Work task
Note how many lines in the entries below contain the string "mine", and answer with that number and no other text.

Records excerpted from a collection
+++

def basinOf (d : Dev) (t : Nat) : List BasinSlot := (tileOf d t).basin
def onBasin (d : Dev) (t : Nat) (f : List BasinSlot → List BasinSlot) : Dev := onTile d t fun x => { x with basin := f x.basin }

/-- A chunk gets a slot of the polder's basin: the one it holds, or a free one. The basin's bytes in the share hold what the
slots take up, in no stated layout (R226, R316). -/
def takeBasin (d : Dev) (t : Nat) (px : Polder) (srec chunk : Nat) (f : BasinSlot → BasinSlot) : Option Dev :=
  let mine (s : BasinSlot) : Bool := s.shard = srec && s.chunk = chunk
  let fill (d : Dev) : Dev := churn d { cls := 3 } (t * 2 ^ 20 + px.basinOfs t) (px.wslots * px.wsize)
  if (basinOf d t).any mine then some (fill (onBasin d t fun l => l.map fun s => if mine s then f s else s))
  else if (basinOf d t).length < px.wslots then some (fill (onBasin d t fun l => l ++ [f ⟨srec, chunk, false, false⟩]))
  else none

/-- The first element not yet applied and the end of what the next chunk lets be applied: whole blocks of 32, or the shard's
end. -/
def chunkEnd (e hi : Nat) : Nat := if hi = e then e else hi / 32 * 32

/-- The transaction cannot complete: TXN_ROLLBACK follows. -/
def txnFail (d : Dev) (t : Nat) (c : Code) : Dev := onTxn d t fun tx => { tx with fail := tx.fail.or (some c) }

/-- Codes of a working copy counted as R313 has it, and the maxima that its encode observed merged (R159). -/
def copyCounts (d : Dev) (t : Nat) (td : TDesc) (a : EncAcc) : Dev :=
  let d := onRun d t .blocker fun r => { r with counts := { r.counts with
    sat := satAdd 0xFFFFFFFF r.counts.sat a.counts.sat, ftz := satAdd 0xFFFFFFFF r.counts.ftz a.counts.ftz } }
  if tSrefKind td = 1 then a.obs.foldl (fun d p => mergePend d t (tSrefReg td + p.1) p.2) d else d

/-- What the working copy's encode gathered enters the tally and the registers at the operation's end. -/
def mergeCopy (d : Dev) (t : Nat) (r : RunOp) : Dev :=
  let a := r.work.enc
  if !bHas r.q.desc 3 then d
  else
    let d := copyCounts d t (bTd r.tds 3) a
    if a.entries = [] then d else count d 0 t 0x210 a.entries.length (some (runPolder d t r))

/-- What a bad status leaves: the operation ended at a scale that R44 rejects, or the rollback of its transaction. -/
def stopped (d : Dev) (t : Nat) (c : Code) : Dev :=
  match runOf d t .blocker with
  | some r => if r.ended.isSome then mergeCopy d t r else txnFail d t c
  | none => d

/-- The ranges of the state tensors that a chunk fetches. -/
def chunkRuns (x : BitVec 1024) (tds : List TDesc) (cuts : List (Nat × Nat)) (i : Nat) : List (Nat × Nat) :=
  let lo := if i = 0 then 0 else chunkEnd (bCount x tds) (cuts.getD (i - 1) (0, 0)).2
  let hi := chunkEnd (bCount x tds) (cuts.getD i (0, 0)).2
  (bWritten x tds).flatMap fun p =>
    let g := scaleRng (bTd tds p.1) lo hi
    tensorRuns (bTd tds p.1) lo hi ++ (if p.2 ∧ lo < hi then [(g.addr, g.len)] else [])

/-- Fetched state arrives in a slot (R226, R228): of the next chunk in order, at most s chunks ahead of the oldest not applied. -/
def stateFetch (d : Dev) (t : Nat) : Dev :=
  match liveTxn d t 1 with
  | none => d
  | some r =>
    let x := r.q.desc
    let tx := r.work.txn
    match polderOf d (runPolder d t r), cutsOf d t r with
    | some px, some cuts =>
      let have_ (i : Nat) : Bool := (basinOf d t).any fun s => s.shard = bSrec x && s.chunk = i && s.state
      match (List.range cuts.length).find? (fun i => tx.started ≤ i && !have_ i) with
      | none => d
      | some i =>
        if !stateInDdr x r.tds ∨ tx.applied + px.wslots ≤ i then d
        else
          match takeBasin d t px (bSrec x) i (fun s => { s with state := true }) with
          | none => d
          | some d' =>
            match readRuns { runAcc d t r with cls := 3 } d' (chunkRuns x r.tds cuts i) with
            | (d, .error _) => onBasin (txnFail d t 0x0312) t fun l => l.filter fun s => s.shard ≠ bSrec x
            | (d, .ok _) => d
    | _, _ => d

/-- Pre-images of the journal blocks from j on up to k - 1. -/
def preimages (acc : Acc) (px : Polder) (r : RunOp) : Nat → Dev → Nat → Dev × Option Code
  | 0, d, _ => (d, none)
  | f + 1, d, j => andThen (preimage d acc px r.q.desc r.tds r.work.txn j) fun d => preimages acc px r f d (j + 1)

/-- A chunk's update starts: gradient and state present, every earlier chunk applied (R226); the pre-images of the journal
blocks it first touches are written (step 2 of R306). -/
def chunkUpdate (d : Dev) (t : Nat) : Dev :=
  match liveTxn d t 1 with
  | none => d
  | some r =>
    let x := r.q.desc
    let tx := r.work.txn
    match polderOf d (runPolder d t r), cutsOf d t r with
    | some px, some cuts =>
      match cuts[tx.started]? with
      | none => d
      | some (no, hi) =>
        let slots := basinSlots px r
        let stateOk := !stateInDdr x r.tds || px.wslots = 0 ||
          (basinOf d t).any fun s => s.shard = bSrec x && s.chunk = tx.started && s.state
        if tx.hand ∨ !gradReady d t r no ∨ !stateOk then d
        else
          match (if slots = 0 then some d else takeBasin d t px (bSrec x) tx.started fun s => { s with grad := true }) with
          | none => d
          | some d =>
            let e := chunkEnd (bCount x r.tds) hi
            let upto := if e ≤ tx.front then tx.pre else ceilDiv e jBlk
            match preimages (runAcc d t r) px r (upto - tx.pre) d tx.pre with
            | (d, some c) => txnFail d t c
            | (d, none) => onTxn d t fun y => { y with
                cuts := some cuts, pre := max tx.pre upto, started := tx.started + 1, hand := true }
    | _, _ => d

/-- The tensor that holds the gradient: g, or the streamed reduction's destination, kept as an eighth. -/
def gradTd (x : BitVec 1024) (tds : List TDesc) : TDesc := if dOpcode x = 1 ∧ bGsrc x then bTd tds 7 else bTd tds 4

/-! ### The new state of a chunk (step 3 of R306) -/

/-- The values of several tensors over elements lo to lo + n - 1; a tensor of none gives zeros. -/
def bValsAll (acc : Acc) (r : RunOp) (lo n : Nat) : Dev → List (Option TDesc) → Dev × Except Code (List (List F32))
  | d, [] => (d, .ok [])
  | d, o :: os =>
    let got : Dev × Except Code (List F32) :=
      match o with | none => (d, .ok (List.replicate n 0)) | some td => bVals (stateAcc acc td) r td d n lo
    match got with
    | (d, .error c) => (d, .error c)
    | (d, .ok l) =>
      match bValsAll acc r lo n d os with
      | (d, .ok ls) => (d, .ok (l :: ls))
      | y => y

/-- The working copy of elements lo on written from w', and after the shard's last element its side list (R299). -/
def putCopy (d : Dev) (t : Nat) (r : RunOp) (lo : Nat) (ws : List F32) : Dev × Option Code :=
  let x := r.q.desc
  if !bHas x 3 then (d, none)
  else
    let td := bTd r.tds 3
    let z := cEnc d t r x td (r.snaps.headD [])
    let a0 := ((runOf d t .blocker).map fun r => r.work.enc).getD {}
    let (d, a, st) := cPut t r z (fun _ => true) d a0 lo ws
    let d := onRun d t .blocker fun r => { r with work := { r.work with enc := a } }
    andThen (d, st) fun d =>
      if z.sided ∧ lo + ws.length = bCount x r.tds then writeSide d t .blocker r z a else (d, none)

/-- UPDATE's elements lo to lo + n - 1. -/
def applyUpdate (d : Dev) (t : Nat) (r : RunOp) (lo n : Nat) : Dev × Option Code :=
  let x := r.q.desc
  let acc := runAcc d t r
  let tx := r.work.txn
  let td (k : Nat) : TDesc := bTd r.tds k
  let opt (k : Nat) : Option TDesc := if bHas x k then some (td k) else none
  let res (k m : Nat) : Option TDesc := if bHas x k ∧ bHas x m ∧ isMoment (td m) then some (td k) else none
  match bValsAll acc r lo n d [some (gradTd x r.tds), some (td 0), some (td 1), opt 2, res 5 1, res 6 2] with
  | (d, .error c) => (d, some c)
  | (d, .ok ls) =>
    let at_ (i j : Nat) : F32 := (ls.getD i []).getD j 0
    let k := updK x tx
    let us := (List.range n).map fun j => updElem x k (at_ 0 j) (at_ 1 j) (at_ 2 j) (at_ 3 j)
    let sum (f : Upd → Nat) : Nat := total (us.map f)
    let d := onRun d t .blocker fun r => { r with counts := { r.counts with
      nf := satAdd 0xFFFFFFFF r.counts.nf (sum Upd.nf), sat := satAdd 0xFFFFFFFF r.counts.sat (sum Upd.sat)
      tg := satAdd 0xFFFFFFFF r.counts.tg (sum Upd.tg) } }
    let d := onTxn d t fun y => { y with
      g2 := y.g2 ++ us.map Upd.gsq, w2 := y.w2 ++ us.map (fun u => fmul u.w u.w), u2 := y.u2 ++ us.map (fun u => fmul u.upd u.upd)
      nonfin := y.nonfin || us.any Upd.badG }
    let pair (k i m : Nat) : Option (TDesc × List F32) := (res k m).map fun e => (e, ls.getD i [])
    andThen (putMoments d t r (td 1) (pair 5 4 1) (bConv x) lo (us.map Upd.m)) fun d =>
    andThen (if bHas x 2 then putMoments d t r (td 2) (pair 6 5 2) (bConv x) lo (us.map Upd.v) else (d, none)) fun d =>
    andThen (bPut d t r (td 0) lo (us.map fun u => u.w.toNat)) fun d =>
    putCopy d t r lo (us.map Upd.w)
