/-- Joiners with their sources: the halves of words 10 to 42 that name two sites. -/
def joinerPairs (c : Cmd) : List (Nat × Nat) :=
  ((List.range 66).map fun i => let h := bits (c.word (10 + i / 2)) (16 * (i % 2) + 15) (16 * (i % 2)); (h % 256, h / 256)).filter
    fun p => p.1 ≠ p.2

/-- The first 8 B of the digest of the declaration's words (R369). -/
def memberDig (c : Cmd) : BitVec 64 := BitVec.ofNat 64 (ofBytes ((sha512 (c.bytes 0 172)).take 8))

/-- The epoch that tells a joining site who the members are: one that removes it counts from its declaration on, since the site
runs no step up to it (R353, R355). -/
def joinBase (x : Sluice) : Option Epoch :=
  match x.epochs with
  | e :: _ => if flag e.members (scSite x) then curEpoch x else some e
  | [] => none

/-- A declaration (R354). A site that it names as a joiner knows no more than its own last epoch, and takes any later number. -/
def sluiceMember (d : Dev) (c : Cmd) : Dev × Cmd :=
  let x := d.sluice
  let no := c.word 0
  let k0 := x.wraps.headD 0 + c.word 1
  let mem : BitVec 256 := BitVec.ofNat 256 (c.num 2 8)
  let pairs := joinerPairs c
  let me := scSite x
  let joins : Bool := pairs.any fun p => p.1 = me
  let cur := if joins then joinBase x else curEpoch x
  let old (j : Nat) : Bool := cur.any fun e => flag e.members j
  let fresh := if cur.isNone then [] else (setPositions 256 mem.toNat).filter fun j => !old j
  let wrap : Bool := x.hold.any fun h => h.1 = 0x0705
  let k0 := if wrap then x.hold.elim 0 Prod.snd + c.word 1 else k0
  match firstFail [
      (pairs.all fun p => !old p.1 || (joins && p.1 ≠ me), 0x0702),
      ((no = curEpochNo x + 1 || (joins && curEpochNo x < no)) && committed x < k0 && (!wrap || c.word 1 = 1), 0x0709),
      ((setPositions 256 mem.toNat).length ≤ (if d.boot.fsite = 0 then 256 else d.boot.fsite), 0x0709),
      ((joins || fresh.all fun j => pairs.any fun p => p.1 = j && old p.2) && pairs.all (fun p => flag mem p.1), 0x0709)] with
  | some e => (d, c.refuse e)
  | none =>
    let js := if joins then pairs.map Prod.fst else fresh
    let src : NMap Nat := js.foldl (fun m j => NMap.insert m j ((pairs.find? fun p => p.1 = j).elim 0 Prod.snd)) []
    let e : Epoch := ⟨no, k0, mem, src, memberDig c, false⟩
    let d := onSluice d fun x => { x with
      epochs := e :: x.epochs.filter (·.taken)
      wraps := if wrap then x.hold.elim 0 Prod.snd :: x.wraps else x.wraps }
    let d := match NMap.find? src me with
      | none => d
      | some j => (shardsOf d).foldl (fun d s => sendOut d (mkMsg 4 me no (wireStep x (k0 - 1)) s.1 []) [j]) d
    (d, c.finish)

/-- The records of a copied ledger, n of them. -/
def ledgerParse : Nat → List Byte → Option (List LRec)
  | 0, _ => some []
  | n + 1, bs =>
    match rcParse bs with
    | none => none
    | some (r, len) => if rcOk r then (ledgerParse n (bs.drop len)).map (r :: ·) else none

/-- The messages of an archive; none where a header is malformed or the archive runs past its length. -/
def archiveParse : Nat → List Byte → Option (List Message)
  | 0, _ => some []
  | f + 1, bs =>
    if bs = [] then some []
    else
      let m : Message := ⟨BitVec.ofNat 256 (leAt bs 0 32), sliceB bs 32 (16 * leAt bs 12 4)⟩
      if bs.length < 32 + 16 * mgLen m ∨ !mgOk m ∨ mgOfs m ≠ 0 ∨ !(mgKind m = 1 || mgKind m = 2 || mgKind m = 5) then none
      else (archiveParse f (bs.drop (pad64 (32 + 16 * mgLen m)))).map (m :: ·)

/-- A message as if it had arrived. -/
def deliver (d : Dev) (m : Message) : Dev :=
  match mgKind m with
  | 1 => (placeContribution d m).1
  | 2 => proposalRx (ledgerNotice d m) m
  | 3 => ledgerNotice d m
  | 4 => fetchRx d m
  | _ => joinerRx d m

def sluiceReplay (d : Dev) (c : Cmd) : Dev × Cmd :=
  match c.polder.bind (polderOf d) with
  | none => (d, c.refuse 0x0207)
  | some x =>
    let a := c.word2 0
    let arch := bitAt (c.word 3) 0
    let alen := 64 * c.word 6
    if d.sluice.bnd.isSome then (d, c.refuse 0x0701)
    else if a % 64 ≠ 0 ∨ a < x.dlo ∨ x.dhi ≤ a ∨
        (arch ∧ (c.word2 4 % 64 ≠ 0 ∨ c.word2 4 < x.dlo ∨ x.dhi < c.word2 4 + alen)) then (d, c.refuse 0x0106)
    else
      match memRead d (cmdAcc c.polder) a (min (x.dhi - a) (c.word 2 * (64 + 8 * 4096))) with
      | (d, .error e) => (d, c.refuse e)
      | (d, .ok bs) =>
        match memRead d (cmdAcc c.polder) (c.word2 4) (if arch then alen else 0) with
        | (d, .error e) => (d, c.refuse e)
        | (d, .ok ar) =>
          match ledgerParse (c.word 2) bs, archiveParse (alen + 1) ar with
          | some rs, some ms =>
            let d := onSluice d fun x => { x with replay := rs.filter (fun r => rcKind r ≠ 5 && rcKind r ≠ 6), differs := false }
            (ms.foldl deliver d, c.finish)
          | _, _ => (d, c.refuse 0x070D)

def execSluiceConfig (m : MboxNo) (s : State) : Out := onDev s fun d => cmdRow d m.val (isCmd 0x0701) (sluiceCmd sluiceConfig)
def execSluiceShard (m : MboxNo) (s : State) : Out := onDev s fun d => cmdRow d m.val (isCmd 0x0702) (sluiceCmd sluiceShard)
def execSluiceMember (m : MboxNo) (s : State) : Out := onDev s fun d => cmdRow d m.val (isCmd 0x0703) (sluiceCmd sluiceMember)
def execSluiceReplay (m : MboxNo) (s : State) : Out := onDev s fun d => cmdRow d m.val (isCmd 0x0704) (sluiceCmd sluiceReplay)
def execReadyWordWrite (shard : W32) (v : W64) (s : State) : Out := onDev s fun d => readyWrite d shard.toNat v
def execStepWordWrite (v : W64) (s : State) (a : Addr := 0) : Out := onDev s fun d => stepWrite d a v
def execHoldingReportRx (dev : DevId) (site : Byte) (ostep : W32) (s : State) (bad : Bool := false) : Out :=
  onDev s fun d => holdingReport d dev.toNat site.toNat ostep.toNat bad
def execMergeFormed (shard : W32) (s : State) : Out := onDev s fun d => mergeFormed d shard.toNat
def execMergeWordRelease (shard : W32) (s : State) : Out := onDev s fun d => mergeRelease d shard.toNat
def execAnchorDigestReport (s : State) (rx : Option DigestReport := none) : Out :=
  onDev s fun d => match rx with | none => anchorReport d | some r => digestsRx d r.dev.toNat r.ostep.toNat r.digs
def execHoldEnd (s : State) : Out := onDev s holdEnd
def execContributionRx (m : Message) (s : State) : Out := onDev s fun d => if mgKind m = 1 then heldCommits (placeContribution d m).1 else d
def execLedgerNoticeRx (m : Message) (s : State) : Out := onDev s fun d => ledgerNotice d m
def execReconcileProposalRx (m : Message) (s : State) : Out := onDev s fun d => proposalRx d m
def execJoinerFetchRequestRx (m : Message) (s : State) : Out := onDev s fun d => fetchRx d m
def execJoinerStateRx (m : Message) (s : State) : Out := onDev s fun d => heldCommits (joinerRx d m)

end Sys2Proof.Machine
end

+++

Expected answer
2